> _Data records_:
────

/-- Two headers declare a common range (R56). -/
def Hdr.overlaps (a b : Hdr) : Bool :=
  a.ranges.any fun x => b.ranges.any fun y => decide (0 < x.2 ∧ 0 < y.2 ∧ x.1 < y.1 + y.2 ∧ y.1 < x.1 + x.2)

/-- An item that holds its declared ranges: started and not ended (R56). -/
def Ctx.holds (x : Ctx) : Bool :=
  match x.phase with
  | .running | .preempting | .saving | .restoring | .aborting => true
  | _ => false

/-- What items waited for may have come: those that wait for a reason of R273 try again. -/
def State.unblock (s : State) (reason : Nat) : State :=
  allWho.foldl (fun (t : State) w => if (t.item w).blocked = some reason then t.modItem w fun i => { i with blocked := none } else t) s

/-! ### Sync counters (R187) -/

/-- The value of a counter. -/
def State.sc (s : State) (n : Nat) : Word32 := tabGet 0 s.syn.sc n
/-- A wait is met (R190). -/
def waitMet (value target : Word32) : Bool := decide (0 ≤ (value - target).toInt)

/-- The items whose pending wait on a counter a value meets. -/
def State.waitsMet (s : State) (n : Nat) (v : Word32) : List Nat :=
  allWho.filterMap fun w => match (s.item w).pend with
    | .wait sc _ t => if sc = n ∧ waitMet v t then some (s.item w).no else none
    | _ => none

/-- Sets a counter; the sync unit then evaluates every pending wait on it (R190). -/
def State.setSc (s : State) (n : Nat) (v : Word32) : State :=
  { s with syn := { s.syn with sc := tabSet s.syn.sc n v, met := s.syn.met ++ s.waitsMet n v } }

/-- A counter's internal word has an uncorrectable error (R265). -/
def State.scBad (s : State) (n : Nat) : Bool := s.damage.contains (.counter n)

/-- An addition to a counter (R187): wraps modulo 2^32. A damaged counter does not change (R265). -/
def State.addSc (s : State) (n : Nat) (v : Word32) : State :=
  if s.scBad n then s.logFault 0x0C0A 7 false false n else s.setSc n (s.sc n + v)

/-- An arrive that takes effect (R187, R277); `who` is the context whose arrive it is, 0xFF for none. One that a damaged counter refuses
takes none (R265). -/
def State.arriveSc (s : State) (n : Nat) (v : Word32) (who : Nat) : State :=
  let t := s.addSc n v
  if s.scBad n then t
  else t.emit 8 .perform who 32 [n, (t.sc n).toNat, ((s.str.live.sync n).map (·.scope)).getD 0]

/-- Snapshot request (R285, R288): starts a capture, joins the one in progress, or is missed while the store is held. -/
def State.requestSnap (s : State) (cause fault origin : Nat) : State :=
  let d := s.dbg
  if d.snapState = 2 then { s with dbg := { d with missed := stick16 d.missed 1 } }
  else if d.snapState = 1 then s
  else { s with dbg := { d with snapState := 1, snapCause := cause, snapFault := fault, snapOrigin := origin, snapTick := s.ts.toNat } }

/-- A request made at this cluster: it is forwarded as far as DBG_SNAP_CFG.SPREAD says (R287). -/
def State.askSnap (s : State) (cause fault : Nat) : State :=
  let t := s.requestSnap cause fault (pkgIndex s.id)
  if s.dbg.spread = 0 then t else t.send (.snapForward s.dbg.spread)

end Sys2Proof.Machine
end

────

> _Work instructions_: Exactly repeat the lines above, from the opening line through the one with "change (R265). -/", and include nothing else.

> _Expected answer_:
/-- Two headers declare a common range (R56). -/
def Hdr.overlaps (a b : Hdr) : Bool :=
  a.ranges.any fun x => b.ranges.any fun y => decide (0 < x.2 ∧ 0 < y.2 ∧ x.1 < y.1 + y.2 ∧ y.1 < x.1 + x.2)

/-- An item that holds its declared ranges: started and not ended (R56). -/
def Ctx.holds (x : Ctx) : Bool :=
  match x.phase with
  | .running | .preempting | .saving | .restoring | .aborting => true
  | _ => false

/-- What items waited for may have come: those that wait for a reason of R273 try again. -/
def State.unblock (s : State) (reason : Nat) : State :=
  allWho.foldl (fun (t : State) w => if (t.item w).blocked = some reason then t.modItem w fun i => { i with blocked := none } else t) s

/-! ### Sync counters (R187) -/

/-- The value of a counter. -/
def State.sc (s : State) (n : Nat) : Word32 := tabGet 0 s.syn.sc n
/-- A wait is met (R190). -/
def waitMet (value target : Word32) : Bool := decide (0 ≤ (value - target).toInt)

/-- The items whose pending wait on a counter a value meets. -/
def State.waitsMet (s : State) (n : Nat) (v : Word32) : List Nat :=
  allWho.filterMap fun w => match (s.item w).pend with
    | .wait sc _ t => if sc = n ∧ waitMet v t then some (s.item w).no else none
    | _ => none

/-- Sets a counter; the sync unit then evaluates every pending wait on it (R190). -/
def State.setSc (s : State) (n : Nat) (v : Word32) : State :=
  { s with syn := { s.syn with sc := tabSet s.syn.sc n v, met := s.syn.met ++ s.waitsMet n v } }

/-- A counter's internal word has an uncorrectable error (R265). -/
def State.scBad (s : State) (n : Nat) : Bool := s.damage.contains (.counter n)

/-- An addition to a counter (R187): wraps modulo 2^32. A damaged counter does not change (R265). -/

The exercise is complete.